SC22/WG20 N618
Draft Text for Amendment #1 to TR 10176
Source:
SC22/WG20 (Ken Whistler)Date: 98-October 21
Replace the text of Annex A with the following text.
Annex A
Recommended extended repertoire for user-defined identifiers
The recommended extended repertoire consists of those characters which collectively can be used to generate word-like identifiers for most natural languages of the world. This list comprises the letters (combining or not), syllables, and ideographs from ISO/IEC 10646-1, together with the modifier letters and marks conventionally used as parts of words. The list excludes punctuation and symbols not generally included in words or considered appropriate for use in identifiers. Also excluded are most presentation forms of letters and a number of compatibility characters. The inclusion of combining characters corresponds to those allowed under a level 2 implementation of ISO/IEC 10646-1. These are the minimum required to do a reasonable job of representing word-like identifiers in Hebrew, Arabic, and scripts of South and Southeast Asia, which make general use of combining marks.
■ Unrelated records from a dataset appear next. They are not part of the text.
-- ==== Sys2Proof/Machine/Params.lean ====
section
/-! DEFINITION. The parameter table of rule R22 and the names of its registers (rules R22, R270): an identifier 0x00 to 0x19
is the index of its register in `SP`. -/

namespace Sys2Proof.Machine

/-- One row of the table of rule R22: the range `[lo, hi]` SETP clamps to, and the default. -/
structure ParamRange where
  lo : F32
  hi : F32
  default : F32
  deriving DecidableEq, Repr

/-- Index of a smoothed-parameter register. -/
abbrev SpIdx := Fin 26

/-- −24 dB to +24 dB, default 0 dB (rules R276, R277, R280, R291, R294, R297, R300). -/
def gainRange : ParamRange := ⟨0xC1C00000#32, 0x41C00000#32, 0x00000000#32⟩
/-- 0 to 1, default 0 (rules R279, R283, R284, R289). -/
def ratioRange : ParamRange := ⟨0x00000000#32, 0x3F800000#32, 0x00000000#32⟩
/-- 0 ms to 2000 ms, default 0 (rules R281, R282). -/
def delayRange : ParamRange := ⟨0x00000000#32, 0x44FA0000#32, 0x00000000#32⟩
/-- −1 to +1, default 0 (rules R285 to R287). -/
def panRange : ParamRange := ⟨0xBF800000#32, 0x3F800000#32, 0x00000000#32⟩
/-- 0.1 to 20, default 0.707 (rules R292, R295, R298, R301). -/
def qRange : ParamRange := ⟨0x3DCCCCCD#32, 0x41A00000#32, 0x3F34FDF4#32⟩

/-- The table of rule R22, in index order. -/
def paramTable : Vector ParamRange 26 := #v[
  gainRange,                                       -- 0  input (R276)
  gainRange,                                       -- 1  output (R277)
  ⟨0x00000000#32, 0x41C00000#32, 0x00000000#32⟩,   -- 2  drive, 0 to 24 dB (R278)
  ratioRange,                                      -- 3  mix (R279)
  gainRange,                                       -- 4  distOutput (R280)
  delayRange,                                      -- 5  delayTimeLeft (R281)
  delayRange,                                      -- 6  delayTimeRight (R282)
  ratioRange,                                      -- 7  feedback (R283)
  ratioRange,                                      -- 8  delayMix (R284)
  panRange,                                        -- 9  pan (R285)
  panRange,                                        -- 10 leftPan (R286)
  panRange,                                        -- 11 rightPan (R287)
  ⟨0x00000000#32, 0x41A00000#32, 0x00000000#32⟩,   -- 12 lfoFreq, 0 to 20 Hz (R288)
  ratioRange,                                      -- 13 lfoDepth (R289)
  ⟨0x41A00000#32, 0x43FA0000#32, 0x42C80000#32⟩,   -- 14 band0_frequency, 20 to 500 Hz, 100 (R290)
  gainRange,                                       -- 15 band0_gain (R291)
  qRange,                                          -- 16 band0_q (R292)
  ⟨0x42C80000#32, 0x44FA0000#32, 0x43FA0000#32⟩,   -- 17 band1_frequency, 100 to 2000 Hz, 500 (R293)
  gainRange,                                       -- 18 band1_gain (R294)
  qRange,                                          -- 19 band1_q (R295)
  ⟨0x43FA0000#32, 0x45FA0000#32, 0x44FA0000#32⟩,   -- 20 band2_frequency, 500 to 8000 Hz, 2000 (R296)
  gainRange,                                       -- 21 band2_gain (R297)
  qRange,                                          -- 22 band2_q (R298)
  ⟨0x44FA0000#32, 0x469C4000#32, 0x45FA0000#32⟩,   -- 23 band3_frequency, 2000 to 20000 Hz, 8000 (R299)
  gainRange,                                       -- 24 band3_gain (R300)
  qRange]                                          -- 25 band3_q (R301)

/-- The range of register `i`. -/
def paramRange (i : SpIdx) : ParamRange := paramTable[i]

/-! ### The symbols of rule R22 -/

def inGain : SpIdx := 0
def outGain : SpIdx := 1
def drive : SpIdx := 2
def distMix : SpIdx := 3
def distOut : SpIdx := 4
/-- `DLY_TIME[c] = SP[5 + c]` -/
def dlyTime (c : Fin 2) : SpIdx := ⟨5 + c.val, by omega⟩
def feedback : SpIdx := 7
def dlyMix : SpIdx := 8
def pan : SpIdx := 9
def panL : SpIdx := 10
def panR : SpIdx := 11
def lfoRate : SpIdx := 12
def lfoDepth : SpIdx := 13
/-- `BAND_F[b] = SP[14 + 3b]` -/
def bandF (b : Fin 4) : SpIdx := ⟨14 + 3 * b.val, by omega⟩
/-- `BAND_G[b] = SP[15 + 3b]` -/
def bandG (b : Fin 4) : SpIdx := ⟨15 + 3 * b.val, by omega⟩
/-- `BAND_Q[b] = SP[16 + 3b]` -/
def bandQ (b : Fin 4) : SpIdx := ⟨16 + 3 * b.val, by omega⟩

end Sys2Proof.Machine
end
However, combining marks for level 3 implementations of ISO/IEC 10646-1 are not included in the list, so as to avoid the problem of alternative representations of identifiers.
Attention is drawn to the fact that using the extended repertoire for identifiers may impact source code portability, since the presence of these characters in program text may not be supported on systems that implement less than the full repertoire of ISO/IEC 10646-1.
The character repertoire listed in this annex is based on the ISO/IEC 10646-1:1993 with its COR 1 and AMD 1 through 9. It is subject to expansion in the future, to track future amendments to the standard. However, characters currently listed in this Annex will not be removed from the recommended extended repertoire in future revisions.
The character repertoire listed in this annex should be conceived of as a recommendation for the minimum extended repertoire for use in user-defined identifiers. Each programming language standard or implementation of the standard can extend the repertoire at the adaptation, in accordance with established practice of identifier usage for the language and any additional user requirements that may be present. For example, the C language should allow U003F LOW LINE in addition to the character repertoire listed below; COBOL should allow U002D HYPHEN-MINUS as well; Java allows a rather large extension to support a level 3 implementation of 10646-1. Some programming language standards may allow half- or full-width compatibility characters from ISO/IEC 10646-1, and some of the standards, e.g. COBOL, may recognize these characters in a width-insensitive manner.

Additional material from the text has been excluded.